§ **TASK BRIEF**
Within the records below is a range that opens at the line with "def State.yieldActive (s" and closes at the line with "s.each ([sysBase, halfBase". Return that range word for word, both ends included, and only that range.
════════
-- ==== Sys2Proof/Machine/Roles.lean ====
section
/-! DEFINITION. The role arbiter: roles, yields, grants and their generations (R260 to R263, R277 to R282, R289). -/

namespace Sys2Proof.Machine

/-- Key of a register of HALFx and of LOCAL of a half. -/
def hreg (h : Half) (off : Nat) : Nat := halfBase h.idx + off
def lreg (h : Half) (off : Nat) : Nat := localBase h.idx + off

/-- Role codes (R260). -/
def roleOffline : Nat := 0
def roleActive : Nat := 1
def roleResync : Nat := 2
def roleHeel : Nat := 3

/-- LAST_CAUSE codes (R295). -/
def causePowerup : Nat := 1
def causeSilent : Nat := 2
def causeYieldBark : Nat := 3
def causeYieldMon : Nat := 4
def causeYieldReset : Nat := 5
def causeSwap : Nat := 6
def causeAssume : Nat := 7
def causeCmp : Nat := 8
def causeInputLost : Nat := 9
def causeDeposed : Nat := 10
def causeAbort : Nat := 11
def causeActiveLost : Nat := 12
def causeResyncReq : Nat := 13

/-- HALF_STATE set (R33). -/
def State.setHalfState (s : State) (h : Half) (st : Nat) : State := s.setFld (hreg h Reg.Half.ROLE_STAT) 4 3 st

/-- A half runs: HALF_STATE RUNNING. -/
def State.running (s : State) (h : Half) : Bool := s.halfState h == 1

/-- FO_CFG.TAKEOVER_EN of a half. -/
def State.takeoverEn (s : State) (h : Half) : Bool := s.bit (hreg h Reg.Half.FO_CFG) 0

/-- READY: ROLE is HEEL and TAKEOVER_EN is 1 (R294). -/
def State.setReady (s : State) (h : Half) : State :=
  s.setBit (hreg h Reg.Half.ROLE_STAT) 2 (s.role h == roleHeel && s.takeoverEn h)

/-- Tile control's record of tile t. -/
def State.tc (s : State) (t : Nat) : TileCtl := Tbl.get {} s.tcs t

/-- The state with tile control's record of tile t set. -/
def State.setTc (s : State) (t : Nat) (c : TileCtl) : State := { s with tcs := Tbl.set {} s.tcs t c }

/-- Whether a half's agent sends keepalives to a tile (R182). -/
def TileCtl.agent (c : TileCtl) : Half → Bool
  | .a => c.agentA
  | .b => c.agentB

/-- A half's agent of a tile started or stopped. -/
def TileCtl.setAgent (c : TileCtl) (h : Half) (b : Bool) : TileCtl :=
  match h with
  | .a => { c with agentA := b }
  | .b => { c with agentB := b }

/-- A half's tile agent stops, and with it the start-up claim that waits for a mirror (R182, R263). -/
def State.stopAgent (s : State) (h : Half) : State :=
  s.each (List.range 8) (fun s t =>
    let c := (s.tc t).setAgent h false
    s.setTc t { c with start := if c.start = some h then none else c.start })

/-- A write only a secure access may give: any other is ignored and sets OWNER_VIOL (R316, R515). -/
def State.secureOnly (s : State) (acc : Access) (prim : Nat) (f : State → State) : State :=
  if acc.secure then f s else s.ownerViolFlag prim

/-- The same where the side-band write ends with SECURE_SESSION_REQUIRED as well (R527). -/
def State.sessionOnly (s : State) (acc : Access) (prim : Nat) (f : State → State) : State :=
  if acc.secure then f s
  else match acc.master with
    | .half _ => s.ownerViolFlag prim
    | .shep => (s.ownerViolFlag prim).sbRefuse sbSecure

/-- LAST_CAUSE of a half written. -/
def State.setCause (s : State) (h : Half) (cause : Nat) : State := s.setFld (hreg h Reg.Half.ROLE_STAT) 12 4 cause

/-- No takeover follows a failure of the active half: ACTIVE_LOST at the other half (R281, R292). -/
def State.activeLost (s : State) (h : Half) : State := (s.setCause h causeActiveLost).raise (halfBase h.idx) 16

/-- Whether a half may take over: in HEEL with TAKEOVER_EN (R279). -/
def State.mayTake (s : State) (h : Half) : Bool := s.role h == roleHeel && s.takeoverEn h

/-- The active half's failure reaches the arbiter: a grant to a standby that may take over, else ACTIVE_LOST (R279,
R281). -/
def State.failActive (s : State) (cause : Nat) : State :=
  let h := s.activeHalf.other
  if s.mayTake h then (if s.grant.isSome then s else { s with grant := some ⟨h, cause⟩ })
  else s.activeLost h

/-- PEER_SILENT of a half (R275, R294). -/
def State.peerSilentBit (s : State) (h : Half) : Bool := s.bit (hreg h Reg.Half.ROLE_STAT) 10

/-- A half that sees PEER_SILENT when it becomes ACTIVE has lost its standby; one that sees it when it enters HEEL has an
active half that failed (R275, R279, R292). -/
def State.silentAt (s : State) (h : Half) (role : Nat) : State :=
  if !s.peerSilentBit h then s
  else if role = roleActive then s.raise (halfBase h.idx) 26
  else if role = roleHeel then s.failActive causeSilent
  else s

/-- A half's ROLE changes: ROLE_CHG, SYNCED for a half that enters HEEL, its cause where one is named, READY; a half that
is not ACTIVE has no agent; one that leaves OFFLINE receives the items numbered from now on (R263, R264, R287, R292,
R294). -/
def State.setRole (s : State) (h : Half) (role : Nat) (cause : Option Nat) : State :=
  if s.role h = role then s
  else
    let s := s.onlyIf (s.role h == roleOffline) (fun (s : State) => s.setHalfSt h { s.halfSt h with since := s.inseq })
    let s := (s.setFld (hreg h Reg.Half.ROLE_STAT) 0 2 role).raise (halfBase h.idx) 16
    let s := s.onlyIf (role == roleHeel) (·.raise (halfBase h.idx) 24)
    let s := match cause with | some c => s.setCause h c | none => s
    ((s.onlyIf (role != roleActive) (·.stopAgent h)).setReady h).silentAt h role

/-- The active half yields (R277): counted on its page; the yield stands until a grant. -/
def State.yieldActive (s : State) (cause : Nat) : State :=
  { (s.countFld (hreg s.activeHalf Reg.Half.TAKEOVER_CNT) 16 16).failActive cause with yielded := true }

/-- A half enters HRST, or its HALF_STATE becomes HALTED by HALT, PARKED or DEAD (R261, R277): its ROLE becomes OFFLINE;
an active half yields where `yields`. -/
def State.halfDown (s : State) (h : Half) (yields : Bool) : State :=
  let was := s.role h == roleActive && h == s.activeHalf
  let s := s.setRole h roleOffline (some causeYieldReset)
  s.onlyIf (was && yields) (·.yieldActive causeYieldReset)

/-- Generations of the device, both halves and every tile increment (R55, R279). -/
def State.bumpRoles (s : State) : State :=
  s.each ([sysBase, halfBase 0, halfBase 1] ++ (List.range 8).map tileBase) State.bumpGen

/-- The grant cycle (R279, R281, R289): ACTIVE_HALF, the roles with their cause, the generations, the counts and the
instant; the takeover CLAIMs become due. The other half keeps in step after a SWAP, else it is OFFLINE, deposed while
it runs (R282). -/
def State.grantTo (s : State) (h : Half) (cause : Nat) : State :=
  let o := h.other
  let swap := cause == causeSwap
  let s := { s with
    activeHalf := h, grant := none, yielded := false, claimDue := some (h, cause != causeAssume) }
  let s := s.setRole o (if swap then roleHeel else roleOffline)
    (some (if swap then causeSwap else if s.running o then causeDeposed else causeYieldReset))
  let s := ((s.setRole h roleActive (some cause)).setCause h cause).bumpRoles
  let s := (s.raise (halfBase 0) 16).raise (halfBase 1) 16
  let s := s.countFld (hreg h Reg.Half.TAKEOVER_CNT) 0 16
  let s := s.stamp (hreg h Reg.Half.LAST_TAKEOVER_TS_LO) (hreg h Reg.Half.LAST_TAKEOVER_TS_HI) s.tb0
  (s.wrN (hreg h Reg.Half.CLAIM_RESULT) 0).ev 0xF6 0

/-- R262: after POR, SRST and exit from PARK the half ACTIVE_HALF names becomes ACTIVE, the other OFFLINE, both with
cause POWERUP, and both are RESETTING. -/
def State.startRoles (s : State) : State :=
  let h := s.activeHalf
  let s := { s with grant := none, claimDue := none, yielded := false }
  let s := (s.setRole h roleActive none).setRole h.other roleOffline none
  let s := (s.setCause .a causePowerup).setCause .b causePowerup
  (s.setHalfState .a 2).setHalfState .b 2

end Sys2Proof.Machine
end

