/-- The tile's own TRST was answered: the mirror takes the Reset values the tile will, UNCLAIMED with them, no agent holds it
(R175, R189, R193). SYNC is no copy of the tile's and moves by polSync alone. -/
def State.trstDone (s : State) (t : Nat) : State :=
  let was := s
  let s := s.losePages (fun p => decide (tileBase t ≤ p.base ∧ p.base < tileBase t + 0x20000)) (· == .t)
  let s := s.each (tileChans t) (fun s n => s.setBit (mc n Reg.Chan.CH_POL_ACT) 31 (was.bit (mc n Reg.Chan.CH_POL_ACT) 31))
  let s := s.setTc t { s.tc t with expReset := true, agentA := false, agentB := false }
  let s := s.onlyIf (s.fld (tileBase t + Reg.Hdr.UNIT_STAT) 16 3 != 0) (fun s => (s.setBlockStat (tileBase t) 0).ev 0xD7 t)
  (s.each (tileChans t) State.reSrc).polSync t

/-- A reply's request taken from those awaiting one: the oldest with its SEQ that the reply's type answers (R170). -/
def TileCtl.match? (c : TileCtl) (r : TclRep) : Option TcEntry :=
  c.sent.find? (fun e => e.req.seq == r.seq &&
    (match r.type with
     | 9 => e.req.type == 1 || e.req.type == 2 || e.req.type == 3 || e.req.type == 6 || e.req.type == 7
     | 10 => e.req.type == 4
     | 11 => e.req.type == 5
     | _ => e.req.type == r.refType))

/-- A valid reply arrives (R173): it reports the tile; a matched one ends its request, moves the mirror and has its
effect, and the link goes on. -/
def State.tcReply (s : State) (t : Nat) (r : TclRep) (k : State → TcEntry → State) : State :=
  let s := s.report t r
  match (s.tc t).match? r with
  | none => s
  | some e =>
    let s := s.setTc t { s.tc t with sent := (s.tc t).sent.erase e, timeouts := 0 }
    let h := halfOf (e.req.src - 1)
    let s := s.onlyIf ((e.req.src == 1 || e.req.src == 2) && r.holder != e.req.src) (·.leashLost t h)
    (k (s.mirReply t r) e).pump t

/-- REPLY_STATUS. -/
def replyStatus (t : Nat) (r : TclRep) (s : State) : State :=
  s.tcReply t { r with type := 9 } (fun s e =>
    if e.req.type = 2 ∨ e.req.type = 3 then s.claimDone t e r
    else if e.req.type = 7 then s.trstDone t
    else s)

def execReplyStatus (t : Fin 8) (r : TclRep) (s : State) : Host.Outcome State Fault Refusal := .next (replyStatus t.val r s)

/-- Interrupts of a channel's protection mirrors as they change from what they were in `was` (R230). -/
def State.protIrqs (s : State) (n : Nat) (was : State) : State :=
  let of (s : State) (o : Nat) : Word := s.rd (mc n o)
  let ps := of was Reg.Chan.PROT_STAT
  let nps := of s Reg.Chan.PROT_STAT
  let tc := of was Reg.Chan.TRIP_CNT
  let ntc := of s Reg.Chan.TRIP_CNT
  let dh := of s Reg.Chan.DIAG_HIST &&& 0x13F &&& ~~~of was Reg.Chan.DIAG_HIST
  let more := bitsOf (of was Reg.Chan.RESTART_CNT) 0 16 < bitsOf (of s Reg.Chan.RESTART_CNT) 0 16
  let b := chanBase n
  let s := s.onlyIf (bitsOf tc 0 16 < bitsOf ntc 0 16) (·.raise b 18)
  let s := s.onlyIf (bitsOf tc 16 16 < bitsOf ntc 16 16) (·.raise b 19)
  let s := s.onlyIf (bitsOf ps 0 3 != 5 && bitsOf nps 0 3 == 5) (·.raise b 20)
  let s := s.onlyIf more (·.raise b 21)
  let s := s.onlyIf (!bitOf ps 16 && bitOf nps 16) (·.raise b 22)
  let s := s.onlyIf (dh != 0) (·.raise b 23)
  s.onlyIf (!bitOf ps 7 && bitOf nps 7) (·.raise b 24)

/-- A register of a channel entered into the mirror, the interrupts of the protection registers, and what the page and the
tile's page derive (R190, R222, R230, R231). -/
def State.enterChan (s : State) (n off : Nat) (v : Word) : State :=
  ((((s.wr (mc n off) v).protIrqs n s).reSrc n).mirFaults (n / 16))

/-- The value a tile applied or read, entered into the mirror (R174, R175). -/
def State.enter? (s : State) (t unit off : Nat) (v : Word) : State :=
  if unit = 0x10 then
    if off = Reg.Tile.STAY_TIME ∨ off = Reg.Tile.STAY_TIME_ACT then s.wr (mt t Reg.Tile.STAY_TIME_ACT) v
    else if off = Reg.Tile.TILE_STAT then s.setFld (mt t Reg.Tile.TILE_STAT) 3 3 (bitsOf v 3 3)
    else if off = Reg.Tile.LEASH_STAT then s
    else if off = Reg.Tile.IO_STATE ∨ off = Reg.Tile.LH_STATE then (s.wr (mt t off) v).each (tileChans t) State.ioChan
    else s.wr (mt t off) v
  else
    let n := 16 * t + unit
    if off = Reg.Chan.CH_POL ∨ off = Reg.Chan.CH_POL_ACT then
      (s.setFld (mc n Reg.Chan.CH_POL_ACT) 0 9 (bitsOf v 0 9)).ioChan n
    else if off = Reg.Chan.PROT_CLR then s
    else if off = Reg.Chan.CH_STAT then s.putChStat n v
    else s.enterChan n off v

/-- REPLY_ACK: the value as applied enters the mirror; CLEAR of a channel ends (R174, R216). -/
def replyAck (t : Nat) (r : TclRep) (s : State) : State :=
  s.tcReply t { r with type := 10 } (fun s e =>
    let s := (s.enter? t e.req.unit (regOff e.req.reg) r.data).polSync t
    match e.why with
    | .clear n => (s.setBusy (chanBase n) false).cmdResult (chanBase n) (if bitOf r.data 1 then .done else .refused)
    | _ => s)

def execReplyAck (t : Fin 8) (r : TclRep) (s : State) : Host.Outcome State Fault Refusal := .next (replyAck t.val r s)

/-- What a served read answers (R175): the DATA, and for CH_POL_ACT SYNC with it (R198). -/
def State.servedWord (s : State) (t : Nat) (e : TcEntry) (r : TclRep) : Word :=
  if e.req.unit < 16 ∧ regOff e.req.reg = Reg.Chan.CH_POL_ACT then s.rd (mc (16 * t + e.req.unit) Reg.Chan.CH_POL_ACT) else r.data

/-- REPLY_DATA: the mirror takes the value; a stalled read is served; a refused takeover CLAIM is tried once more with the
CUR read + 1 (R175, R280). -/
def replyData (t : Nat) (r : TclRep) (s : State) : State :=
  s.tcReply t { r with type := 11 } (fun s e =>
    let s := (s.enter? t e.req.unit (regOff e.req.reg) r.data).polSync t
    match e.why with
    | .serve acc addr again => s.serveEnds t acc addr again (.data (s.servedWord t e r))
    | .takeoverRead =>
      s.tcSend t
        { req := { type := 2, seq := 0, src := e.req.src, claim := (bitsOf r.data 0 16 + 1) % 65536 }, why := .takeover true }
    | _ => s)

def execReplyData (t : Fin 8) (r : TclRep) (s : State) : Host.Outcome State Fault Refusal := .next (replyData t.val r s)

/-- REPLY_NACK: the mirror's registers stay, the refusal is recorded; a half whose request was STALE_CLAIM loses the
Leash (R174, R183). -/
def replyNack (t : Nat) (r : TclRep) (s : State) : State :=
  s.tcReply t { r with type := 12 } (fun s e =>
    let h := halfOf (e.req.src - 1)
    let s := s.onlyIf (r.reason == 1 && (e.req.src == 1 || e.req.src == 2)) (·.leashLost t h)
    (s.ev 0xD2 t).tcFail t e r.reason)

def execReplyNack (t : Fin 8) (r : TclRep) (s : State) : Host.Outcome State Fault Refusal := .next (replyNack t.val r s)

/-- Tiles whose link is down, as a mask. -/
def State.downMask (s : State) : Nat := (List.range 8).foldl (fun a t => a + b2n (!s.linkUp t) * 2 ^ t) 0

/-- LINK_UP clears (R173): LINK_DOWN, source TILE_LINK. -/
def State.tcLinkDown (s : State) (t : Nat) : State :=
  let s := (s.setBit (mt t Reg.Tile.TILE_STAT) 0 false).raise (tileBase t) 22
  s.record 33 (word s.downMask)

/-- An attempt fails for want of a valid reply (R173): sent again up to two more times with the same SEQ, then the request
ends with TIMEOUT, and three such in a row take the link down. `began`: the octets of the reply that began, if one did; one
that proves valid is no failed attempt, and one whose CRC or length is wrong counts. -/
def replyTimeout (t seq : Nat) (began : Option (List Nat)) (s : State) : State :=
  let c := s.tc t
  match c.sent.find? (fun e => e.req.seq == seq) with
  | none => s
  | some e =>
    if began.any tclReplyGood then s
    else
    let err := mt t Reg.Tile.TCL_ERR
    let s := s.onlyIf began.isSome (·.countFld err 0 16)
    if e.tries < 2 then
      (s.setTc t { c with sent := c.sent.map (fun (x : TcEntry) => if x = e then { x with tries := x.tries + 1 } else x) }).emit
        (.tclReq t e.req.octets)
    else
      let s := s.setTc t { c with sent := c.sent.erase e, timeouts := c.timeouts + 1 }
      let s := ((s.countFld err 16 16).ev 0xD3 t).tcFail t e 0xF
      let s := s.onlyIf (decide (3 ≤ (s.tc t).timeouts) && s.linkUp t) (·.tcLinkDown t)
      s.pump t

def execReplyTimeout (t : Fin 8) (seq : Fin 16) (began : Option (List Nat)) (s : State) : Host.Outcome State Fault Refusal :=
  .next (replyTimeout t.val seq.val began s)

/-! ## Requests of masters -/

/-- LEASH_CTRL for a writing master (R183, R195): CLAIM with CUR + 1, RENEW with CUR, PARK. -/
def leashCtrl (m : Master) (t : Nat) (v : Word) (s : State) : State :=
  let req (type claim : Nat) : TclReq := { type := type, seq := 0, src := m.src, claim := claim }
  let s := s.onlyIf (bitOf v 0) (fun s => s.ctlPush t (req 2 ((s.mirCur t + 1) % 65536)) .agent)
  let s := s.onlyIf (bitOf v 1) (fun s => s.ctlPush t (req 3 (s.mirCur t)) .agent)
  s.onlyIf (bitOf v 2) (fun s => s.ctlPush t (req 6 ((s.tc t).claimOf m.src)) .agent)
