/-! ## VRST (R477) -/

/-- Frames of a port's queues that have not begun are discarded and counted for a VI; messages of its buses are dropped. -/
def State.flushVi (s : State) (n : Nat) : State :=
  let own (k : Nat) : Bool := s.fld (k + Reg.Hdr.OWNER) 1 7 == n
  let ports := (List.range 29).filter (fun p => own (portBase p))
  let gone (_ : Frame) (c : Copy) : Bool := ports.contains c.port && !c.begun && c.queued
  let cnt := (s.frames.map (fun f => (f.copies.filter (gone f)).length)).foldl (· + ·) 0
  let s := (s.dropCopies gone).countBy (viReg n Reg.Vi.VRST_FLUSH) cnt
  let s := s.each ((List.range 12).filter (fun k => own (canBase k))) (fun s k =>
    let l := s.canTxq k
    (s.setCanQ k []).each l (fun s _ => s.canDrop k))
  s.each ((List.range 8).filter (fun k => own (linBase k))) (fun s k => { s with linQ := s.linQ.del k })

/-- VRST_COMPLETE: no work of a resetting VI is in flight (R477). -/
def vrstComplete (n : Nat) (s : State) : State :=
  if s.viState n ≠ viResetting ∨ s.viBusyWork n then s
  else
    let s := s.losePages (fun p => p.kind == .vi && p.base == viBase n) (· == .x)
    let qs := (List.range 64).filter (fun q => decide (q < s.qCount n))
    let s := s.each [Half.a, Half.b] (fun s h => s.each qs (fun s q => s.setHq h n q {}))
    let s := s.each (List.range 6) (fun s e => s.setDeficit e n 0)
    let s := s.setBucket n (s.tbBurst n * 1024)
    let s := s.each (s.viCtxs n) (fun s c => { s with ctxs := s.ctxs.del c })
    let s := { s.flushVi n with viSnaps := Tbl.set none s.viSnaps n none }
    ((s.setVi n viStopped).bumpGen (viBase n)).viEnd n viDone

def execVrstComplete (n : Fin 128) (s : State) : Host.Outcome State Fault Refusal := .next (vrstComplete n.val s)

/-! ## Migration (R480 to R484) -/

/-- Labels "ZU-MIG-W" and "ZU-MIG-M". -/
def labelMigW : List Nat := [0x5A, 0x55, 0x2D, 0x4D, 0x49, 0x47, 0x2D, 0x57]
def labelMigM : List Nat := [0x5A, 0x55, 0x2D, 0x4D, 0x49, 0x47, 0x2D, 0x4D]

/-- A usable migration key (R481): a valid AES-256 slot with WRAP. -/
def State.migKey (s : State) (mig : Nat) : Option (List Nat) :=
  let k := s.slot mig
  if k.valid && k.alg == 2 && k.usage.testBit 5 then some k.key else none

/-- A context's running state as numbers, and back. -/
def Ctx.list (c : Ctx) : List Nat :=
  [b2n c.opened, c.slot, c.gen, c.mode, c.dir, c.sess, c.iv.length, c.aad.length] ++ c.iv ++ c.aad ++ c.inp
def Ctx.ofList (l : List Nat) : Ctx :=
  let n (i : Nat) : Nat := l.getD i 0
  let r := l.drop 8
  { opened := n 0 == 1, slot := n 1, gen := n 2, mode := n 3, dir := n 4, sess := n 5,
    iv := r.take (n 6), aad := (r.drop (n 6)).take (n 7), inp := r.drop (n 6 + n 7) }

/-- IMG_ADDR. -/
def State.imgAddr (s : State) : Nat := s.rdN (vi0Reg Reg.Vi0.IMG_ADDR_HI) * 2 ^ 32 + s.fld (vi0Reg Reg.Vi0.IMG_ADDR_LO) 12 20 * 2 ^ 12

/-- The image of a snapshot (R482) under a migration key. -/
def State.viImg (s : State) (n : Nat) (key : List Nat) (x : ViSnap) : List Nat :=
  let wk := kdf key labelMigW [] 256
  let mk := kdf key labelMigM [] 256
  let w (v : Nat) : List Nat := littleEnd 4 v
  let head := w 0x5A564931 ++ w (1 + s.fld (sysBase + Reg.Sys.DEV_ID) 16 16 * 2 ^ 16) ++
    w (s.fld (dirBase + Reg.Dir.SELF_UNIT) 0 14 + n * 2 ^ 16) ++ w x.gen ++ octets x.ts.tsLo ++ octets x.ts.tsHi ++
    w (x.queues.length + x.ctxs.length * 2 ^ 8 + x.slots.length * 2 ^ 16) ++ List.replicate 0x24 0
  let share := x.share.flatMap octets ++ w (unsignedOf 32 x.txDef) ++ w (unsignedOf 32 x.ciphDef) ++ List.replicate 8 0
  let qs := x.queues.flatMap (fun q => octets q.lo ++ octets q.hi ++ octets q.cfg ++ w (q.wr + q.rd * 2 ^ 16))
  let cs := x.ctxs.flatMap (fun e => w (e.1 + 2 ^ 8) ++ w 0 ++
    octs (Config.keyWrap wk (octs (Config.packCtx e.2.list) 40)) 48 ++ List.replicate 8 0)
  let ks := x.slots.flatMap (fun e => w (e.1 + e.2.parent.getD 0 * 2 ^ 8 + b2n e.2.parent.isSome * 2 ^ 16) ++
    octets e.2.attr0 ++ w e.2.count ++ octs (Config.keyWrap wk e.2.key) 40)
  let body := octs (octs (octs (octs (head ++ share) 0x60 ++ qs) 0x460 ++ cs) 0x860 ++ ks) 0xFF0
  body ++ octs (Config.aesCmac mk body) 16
════════
§ **ANSWER TO THE EXERCISE**
def State.yieldActive (s : State) (cause : Nat) : State :=
  { (s.countFld (hreg s.activeHalf Reg.Half.TAKEOVER_CNT) 16 16).failActive cause with yielded := true }

/-- A half enters HRST, or its HALF_STATE becomes HALTED by HALT, PARKED or DEAD (R261, R277): its ROLE becomes OFFLINE;
an active half yields where `yields`. -/
def State.halfDown (s : State) (h : Half) (yields : Bool) : State :=
  let was := s.role h == roleActive && h == s.activeHalf
  let s := s.setRole h roleOffline (some causeYieldReset)
  s.onlyIf (was && yields) (·.yieldActive causeYieldReset)

/-- Generations of the device, both halves and every tile increment (R55, R279). -/
def State.bumpRoles (s : State) : State :=
  s.each ([sysBase, halfBase 0, halfBase 1] ++ (List.range 8).map tileBase) State.bumpGen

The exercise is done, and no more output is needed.